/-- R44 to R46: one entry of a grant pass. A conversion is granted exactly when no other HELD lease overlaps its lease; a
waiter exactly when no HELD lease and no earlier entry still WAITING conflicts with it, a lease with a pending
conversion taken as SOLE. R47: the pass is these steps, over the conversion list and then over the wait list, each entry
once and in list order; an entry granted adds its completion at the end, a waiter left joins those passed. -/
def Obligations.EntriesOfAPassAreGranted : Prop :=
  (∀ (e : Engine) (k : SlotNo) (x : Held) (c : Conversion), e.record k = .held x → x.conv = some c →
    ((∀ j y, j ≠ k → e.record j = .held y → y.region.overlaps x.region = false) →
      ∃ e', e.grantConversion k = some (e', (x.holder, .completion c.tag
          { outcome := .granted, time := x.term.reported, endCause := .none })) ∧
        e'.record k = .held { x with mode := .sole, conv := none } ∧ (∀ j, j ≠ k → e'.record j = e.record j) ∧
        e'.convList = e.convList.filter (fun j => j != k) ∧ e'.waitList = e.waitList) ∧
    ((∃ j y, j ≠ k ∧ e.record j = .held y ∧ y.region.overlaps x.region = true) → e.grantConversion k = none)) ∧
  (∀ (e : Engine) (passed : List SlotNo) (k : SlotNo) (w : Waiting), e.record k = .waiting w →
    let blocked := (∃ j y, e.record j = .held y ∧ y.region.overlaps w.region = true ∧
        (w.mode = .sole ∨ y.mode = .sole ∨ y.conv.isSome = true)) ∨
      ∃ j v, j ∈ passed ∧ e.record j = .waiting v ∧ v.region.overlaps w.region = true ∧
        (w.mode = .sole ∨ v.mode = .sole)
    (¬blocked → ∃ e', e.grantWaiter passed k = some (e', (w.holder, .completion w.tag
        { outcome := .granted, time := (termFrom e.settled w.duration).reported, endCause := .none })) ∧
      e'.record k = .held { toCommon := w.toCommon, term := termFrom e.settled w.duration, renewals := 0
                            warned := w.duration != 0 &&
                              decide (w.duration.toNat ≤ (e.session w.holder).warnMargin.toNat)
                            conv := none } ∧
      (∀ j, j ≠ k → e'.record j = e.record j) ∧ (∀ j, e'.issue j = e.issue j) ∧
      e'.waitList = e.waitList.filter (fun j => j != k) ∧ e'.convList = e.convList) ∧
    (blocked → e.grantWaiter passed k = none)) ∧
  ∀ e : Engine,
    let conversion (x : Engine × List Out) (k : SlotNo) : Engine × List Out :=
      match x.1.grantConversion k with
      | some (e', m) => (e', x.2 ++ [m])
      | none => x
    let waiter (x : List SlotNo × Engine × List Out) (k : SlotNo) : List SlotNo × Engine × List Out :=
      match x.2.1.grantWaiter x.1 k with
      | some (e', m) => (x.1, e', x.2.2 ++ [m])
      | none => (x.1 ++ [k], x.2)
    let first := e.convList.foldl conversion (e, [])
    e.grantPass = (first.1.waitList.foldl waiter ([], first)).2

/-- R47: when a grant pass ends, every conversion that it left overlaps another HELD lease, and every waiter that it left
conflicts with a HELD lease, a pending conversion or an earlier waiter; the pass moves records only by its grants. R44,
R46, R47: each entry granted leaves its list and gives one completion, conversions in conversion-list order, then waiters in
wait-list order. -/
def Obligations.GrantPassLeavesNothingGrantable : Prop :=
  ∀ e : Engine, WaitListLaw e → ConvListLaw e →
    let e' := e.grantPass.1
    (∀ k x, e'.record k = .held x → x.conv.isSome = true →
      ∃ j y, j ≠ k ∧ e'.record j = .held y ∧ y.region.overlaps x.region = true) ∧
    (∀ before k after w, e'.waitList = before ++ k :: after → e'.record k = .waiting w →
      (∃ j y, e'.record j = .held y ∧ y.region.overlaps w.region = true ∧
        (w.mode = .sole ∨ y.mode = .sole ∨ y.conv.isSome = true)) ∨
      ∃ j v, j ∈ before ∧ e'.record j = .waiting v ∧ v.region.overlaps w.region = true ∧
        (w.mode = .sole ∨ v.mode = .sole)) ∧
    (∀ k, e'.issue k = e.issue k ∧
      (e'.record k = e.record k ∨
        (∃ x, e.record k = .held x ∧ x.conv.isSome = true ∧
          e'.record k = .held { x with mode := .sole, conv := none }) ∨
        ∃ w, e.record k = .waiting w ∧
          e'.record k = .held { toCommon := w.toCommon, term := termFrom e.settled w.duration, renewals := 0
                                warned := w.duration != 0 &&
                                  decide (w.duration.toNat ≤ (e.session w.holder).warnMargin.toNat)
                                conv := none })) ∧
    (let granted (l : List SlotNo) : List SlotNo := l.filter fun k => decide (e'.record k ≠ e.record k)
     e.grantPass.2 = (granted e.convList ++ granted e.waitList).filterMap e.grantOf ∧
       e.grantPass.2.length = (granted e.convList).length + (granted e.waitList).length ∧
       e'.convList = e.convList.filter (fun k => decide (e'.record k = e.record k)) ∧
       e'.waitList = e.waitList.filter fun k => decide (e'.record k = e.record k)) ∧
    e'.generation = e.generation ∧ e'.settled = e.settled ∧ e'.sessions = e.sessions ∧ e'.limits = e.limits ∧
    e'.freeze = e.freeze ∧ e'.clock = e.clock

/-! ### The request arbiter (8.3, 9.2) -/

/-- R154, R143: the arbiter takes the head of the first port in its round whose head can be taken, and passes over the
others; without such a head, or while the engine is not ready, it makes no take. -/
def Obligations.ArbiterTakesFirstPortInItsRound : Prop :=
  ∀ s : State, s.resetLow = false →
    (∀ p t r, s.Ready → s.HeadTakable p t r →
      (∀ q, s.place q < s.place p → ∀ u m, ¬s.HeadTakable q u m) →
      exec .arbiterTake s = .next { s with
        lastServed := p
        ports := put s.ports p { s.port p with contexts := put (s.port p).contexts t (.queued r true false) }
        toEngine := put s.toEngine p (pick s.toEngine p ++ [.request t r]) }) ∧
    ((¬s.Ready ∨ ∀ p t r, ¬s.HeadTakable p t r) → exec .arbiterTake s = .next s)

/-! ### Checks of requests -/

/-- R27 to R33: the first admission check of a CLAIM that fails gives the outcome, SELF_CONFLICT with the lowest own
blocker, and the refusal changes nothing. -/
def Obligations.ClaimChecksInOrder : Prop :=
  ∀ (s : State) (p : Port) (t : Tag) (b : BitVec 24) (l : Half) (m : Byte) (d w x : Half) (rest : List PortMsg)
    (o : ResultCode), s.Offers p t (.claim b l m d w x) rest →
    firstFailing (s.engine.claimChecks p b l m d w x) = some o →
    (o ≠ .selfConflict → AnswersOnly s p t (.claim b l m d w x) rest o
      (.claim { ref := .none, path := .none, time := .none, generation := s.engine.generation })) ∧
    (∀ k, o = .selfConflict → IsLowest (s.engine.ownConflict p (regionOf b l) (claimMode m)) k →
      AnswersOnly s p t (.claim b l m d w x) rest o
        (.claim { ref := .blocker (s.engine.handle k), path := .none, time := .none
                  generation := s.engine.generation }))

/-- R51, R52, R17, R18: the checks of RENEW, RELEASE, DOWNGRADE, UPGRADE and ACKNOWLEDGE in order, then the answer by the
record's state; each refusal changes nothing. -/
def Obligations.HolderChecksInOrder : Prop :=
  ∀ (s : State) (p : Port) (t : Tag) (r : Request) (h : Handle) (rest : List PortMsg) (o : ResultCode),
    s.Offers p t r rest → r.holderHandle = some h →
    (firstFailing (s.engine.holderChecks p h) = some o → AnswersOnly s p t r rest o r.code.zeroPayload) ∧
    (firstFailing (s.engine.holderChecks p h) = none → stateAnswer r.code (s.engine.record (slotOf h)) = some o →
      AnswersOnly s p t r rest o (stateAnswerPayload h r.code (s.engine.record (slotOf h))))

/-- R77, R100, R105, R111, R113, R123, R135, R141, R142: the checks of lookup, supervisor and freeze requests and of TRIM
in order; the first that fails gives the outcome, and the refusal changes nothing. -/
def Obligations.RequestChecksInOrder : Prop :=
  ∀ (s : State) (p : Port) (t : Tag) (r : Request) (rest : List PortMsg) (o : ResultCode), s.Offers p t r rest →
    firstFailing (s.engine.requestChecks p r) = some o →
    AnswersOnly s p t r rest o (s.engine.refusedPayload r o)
========================================================================
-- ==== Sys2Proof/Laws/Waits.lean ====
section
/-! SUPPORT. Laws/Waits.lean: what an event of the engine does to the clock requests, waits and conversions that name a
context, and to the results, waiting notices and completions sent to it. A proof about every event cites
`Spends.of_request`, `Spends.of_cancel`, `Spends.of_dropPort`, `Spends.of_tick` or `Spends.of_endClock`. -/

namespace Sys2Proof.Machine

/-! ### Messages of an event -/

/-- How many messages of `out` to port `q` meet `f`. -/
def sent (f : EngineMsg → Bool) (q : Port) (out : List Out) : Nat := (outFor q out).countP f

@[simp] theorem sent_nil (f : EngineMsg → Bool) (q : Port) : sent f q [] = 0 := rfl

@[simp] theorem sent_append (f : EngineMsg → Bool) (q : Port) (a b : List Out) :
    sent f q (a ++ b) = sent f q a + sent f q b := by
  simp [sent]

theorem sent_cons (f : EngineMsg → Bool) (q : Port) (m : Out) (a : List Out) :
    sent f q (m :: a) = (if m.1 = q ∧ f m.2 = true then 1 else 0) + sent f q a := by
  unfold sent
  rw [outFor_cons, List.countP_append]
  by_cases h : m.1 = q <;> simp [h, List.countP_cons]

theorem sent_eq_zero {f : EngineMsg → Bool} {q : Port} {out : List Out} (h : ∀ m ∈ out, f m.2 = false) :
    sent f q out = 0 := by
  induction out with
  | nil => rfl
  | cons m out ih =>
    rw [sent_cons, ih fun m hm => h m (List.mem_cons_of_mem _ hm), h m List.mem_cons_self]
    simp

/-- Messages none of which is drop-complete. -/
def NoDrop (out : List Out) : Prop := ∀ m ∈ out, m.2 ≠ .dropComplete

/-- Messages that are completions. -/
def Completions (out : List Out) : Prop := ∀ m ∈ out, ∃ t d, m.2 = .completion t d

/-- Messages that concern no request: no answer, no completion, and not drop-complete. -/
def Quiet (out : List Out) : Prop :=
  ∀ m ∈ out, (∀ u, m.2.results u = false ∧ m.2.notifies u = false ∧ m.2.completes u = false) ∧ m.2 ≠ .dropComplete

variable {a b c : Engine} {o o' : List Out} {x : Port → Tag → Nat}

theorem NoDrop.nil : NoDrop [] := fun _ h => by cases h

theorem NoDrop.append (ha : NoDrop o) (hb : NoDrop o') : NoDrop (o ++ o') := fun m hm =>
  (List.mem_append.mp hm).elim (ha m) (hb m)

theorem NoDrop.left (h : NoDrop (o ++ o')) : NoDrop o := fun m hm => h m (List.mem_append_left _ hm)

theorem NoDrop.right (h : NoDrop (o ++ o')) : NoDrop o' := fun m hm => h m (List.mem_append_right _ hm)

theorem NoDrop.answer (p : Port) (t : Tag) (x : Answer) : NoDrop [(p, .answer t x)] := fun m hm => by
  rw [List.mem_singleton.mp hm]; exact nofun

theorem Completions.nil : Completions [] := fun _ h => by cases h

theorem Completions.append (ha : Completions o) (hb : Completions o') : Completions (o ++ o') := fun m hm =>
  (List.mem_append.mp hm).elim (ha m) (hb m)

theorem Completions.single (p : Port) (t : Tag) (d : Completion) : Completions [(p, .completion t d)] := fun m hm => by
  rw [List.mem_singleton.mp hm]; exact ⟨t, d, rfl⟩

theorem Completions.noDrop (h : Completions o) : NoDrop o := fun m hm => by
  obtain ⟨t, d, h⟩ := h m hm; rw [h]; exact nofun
========================================================================
Take from the material above the lines running from the one with "rw [List.mem_singleton.mp hm]; exact ⟨t, d, rfl⟩" through the one with "obtain ⟨t, d, h⟩", and repeat them exactly, with nothing else.

### ANSWER SPACE
  rw [List.mem_singleton.mp hm]; exact ⟨t, d, rfl⟩

theorem Completions.noDrop (h : Completions o) : NoDrop o := fun m hm => by
  obtain ⟨t, d, h⟩ := h m hm; rw [h]; exact nofun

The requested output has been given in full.